> _WHAT TO PRODUCE_:
Nothing should differ between your answer and the records.

> _Dataset records_:
BEGIN

/-- What the Relay makes of a checked chunk. -/
def readyData (r : ReadyChunk) : ChunkData := r.damaged.elim (.good r.entries r.next 0) (fun d => .bad d 0)

/-- An UP chunk is added to what its child has sent (R505); a damaged one contributes nothing (R522). -/
def applyUp (s : State) (g m : Nat) (st : StepState) (r : ReadyChunk) : State :=
  let ends := chunkEnds r.frames st.elements (readyData r)
  let sub := r.frames.getLast?.elim (0, 0) (fun f => (frSubStatus f, frSubDetail f))
  let s := modChild s g m (fun c => { c with
    entries := if r.damaged.isSome then c.entries else c.entries ++ r.entries, finished := c.finished || ends })
  let s := noteStatus s g (chunkStatus r.poisoned r.damaged)
  tryUp (returnCredit (noteStatus (bump s .relay 4) g sub) g m) g

/-- A DOWN chunk is written to DST and passed on to the children (R510); in place of damaged dense words poisoned zeros go
on, and damaged records do not (DEDUCED, entry 52). -/
def applyDown (s : State) (g m : Nat) (st : StepState) (r : ReadyChunk) : State :=
  let ends := chunkEnds r.frames st.elements (readyData r)
  let chunk := r.frames.head?.elim 0 frChunk
  let es : List E56Entry := match readyData r with
    | .good es _ _ => es
    | .bad _ _ => if st.dense then
        (List.range (min 8192 (st.elements - 8192 * chunk))).map (fun i => ⟨8192 * chunk + i, 0, true⟩) else []
  let s := noteStatus s g (chunkStatus r.poisoned r.damaged)
  let s := writeEntries (bump s .relay 4) g st.result.length es
  let s := modStep s g (fun x => { x with result := x.result ++ es, resultComplete := x.resultComplete || ends })
  let bytes := es.flatMap (if st.dense then denseRecord else sparseRecord)
  let s := if st.dense || !es.isEmpty || ends then
      (bitList (getGrp s g).childPorts.toNat 8).foldl (fun s c =>
        queueChunks s g c rkDown (if st.dense then 1 else 2) st.number chunk false 0 0 [bytes]) s
    else s
  returnCredit s g m

/-- A checked chunk reaches the Relay (R369, R518): the oldest of its port, of the row's RELAY_KIND; one the step has no use
for goes, and its slot is granted again. -/
def consumeChunk (s : State) (m : Fin 8) (kind : Nat) (fs : List Frame) : State :=
  match fs.head?, takeReady s m fs with
  | some f, some (r, s') =>
    let g := frGroup f
    let x := getGrp s g
    if frRelayKind f != kind then s
    else if x.st = .free then s'
    else if frEpoch f != x.epoch then bump s' .relay 7 fs.length
    else match x.st, x.step with
      | .active, some st =>
        if st.number = frStep f && kind = rkUp && isChild x m.val && (st.phase = .up || st.phase = .count) then
          settle (applyUp s' g m.val st r) g
        else if st.number = frStep f && kind = rkDown && x.parent = some m.val && (st.phase = .down || st.phase = .up) then
          settle (applyDown s' g m.val st r) g
        else returnCredit s' g m.val
      | _, _ => returnCredit s' g m.val
  | _, _ => s

/-- UP (R505). -/
def execUp (m : Fin 8) (chunk : List Frame) (s : State) : Res := .next (consumeChunk s m rkUp chunk)

/-- DOWN (R510). -/
def execDown (m : Fin 8) (chunk : List Frame) (s : State) : Res := .next (consumeChunk s m rkDown chunk)

/-- A frame was accepted behind a chunk that the port's expander has not checked: a refusal of the chunk would take it back
(R409, R411). -/
def behindChunk (s : State) (m : Fin 8) (f : Frame) : Bool :=
  match (getPort s m).held.flatMap (·.frames) ++ replayHeld s m with
  | g :: _ => (frSeq f - frSeq g).toNat < 0x8000
  | [] => false

/-- A class C single frame for this chip leaves the receive buffer for the Relay when its RELAY_KIND is the row's. -/
def singleInput (s : State) (m : Fin 8) (kind : Nat) (f : Frame) : State :=
  if frKind f = 0 && frClass f = 2 && frDst f = chipId s && frRelayKind f = kind && !behindChunk s m f then relayInput (takeHead s m 2 f) (frGroup f) m.val f else s

/-- COUNT (R503). -/
def execCount (m : Fin 8) (f : Frame) (s : State) : Res := .next (singleInput s m rkCount f)
/-- END (R521). -/
def execEndFrame (m : Fin 8) (f : Frame) (s : State) : Res := .next (singleInput s m rkEnd f)
/-- DONE (R502). -/
def execDoneFrame (m : Fin 8) (f : Frame) (s : State) : Res := .next (singleInput s m rkDone f)
/-- RELEASE (R520). -/
def execRelease (m : Fin 8) (f : Frame) (s : State) : Res := .next (singleInput s m rkRelease f)

/-- A class M message of the Relay for this chip leaves the receive buffer when its MSG is the row's. -/
def msgInput (s : State) (m : Fin 8) (msg : Nat) (f : Frame) : State :=
  if frKind f = 0 && frClass f = 0 && frDst f = chipId s && hb f 16 1 = 3 && hb f 17 1 = msg then
    relayInput (takeHead s m 0 f) (frMsgGroup f) m.val f else s

/-- ABORT (R526). -/
def execAbort (m : Fin 8) (f : Frame) (s : State) : Res := .next (msgInput s m 1 f)
/-- TOPO (R526). -/
def execTopo (m : Fin 8) (f : Frame) (s : State) : Res := .next (msgInput s m 2 f)
/-- COMMIT (R526). -/
def execCommit (m : Fin 8) (f : Frame) (s : State) : Res := .next (msgInput s m 3 f)

/-! ## Timers -/

/-- FORM_WAIT (R526): the first time the candidates are fixed, the second time the attempt has failed. -/
def execFormWait (g : Fin 64) (s : State) : Res :=
  .next (let x := getGrp s g
    if x.st != .reforming then s
    else settle (if x.candidates.isNone then fixCandidates s g else nextAttempt s g (x.epoch + 1)) g)

/-- CREATE_WAIT (R500). -/
def execCreateWait (g : Fin 64) (s : State) : Res :=
  .next (let x := getGrp s g
    if x.st != .forming then s
    else setGrp (x.creating.toList.foldl (fun s t => completeCmd s g t stTimeout rdCreateWait) s) g {})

END

> _EXPECTED ANSWER_:
/-- What the Relay makes of a checked chunk. -/
def readyData (r : ReadyChunk) : ChunkData := r.damaged.elim (.good r.entries r.next 0) (fun d => .bad d 0)

/-- An UP chunk is added to what its child has sent (R505); a damaged one contributes nothing (R522). -/
def applyUp (s : State) (g m : Nat) (st : StepState) (r : ReadyChunk) : State :=
  let ends := chunkEnds r.frames st.elements (readyData r)
  let sub := r.frames.getLast?.elim (0, 0) (fun f => (frSubStatus f, frSubDetail f))
  let s := modChild s g m (fun c => { c with
    entries := if r.damaged.isSome then c.entries else c.entries ++ r.entries, finished := c.finished || ends })
  let s := noteStatus s g (chunkStatus r.poisoned r.damaged)
  tryUp (returnCredit (noteStatus (bump s .relay 4) g sub) g m) g

/-- A DOWN chunk is written to DST and passed on to the children (R510); in place of damaged dense words poisoned zeros go
on, and damaged records do not (DEDUCED, entry 52). -/
def applyDown (s : State) (g m : Nat) (st : StepState) (r : ReadyChunk) : State :=
  let ends := chunkEnds r.frames st.elements (readyData r)
  let chunk := r.frames.head?.elim 0 frChunk
  let es : List E56Entry := match readyData r with
    | .good es _ _ => es
    | .bad _ _ => if st.dense then
        (List.range (min 8192 (st.elements - 8192 * chunk))).map (fun i => ⟨8192 * chunk + i, 0, true⟩) else []
  let s := noteStatus s g (chunkStatus r.poisoned r.damaged)
  let s := writeEntries (bump s .relay 4) g st.result.length es
  let s := modStep s g (fun x => { x with result := x.result ++ es, resultComplete := x.resultComplete || ends })
  let bytes := es.flatMap (if st.dense then denseRecord else sparseRecord)
  let s := if st.dense || !es.isEmpty || ends then
      (bitList (getGrp s g).childPorts.toNat 8).foldl (fun s c =>
        queueChunks s g c rkDown (if st.dense then 1 else 2) st.number chunk false 0 0 [bytes]) s
    else s
  returnCredit s g m

/-- A checked chunk reaches the Relay (R369, R518): the oldest of its port, of the row's RELAY_KIND; one the step has no use
for goes, and its slot is granted again. -/
def consumeChunk (s : State) (m : Fin 8) (kind : Nat) (fs : List Frame) : State :=
  match fs.head?, takeReady s m fs with
  | some f, some (r, s') =>
    let g := frGroup f
    let x := getGrp s g
    if frRelayKind f != kind then s
    else if x.st = .free then s'
    else if frEpoch f != x.epoch then bump s' .relay 7 fs.length
    else match x.st, x.step with
      | .active, some st =>
        if st.number = frStep f && kind = rkUp && isChild x m.val && (st.phase = .up || st.phase = .count) then
          settle (applyUp s' g m.val st r) g
        else if st.number = frStep f && kind = rkDown && x.parent = some m.val && (st.phase = .down || st.phase = .up) then
          settle (applyDown s' g m.val st r) g
        else returnCredit s' g m.val
      | _, _ => returnCredit s' g m.val
  | _, _ => s

/-- UP (R505). -/
def execUp (m : Fin 8) (chunk : List Frame) (s : State) : Res := .next (consumeChunk s m rkUp chunk)

/-- DOWN (R510). -/
def execDown (m : Fin 8) (chunk : List Frame) (s : State) : Res := .next (consumeChunk s m rkDown chunk)

/-- A frame was accepted behind a chunk that the port's expander has not checked: a refusal of the chunk would take it back
(R409, R411). -/
def behindChunk (s : State) (m : Fin 8) (f : Frame) : Bool :=
  match (getPort s m).held.flatMap (·.frames) ++ replayHeld s m with
  | g :: _ => (frSeq f - frSeq g).toNat < 0x8000
  | [] => false

/-- A class C single frame for this chip leaves the receive buffer for the Relay when its RELAY_KIND is the row's. -/
def singleInput (s : State) (m : Fin 8) (kind : Nat) (f : Frame) : State :=
  if frKind f = 0 && frClass f = 2 && frDst f = chipId s && frRelayKind f = kind && !behindChunk s m f then relayInput (takeHead s m 2 f) (frGroup f) m.val f else s

/-- COUNT (R503). -/
def execCount (m : Fin 8) (f : Frame) (s : State) : Res := .next (singleInput s m rkCount f)
/-- END (R521). -/
def execEndFrame (m : Fin 8) (f : Frame) (s : State) : Res := .next (singleInput s m rkEnd f)
/-- DONE (R502). -/
def execDoneFrame (m : Fin 8) (f : Frame) (s : State) : Res := .next (singleInput s m rkDone f)
/-- RELEASE (R520). -/
def execRelease (m : Fin 8) (f : Frame) (s : State) : Res := .next (singleInput s m rkRelease f)

/-- A class M message of the Relay for this chip leaves the receive buffer when its MSG is the row's. -/
def msgInput (s : State) (m : Fin 8) (msg : Nat) (f : Frame) : State :=
  if frKind f = 0 && frClass f = 0 && frDst f = chipId s && hb f 16 1 = 3 && hb f 17 1 = msg then
    relayInput (takeHead s m 0 f) (frMsgGroup f) m.val f else s

/-- ABORT (R526). -/
def execAbort (m : Fin 8) (f : Frame) (s : State) : Res := .next (msgInput s m 1 f)
/-- TOPO (R526). -/
def execTopo (m : Fin 8) (f : Frame) (s : State) : Res := .next (msgInput s m 2 f)
/-- COMMIT (R526). -/
def execCommit (m : Fin 8) (f : Frame) (s : State) : Res := .next (msgInput s m 3 f)

/-! ## Timers -/

/-- FORM_WAIT (R526): the first time the candidates are fixed, the second time the attempt has failed. -/
def execFormWait (g : Fin 64) (s : State) : Res :=
  .next (let x := getGrp s g
    if x.st != .reforming then s
    else settle (if x.candidates.isNone then fixCandidates s g else nextAttempt s g (x.epoch + 1)) g)

/-- CREATE_WAIT (R500). -/
def execCreateWait (g : Fin 64) (s : State) : Res :=
  .next (let x := getGrp s g
    if x.st != .forming then s
    else setGrp (x.creating.toList.foldl (fun s t => completeCmd s g t stTimeout rdCreateWait) s) g {})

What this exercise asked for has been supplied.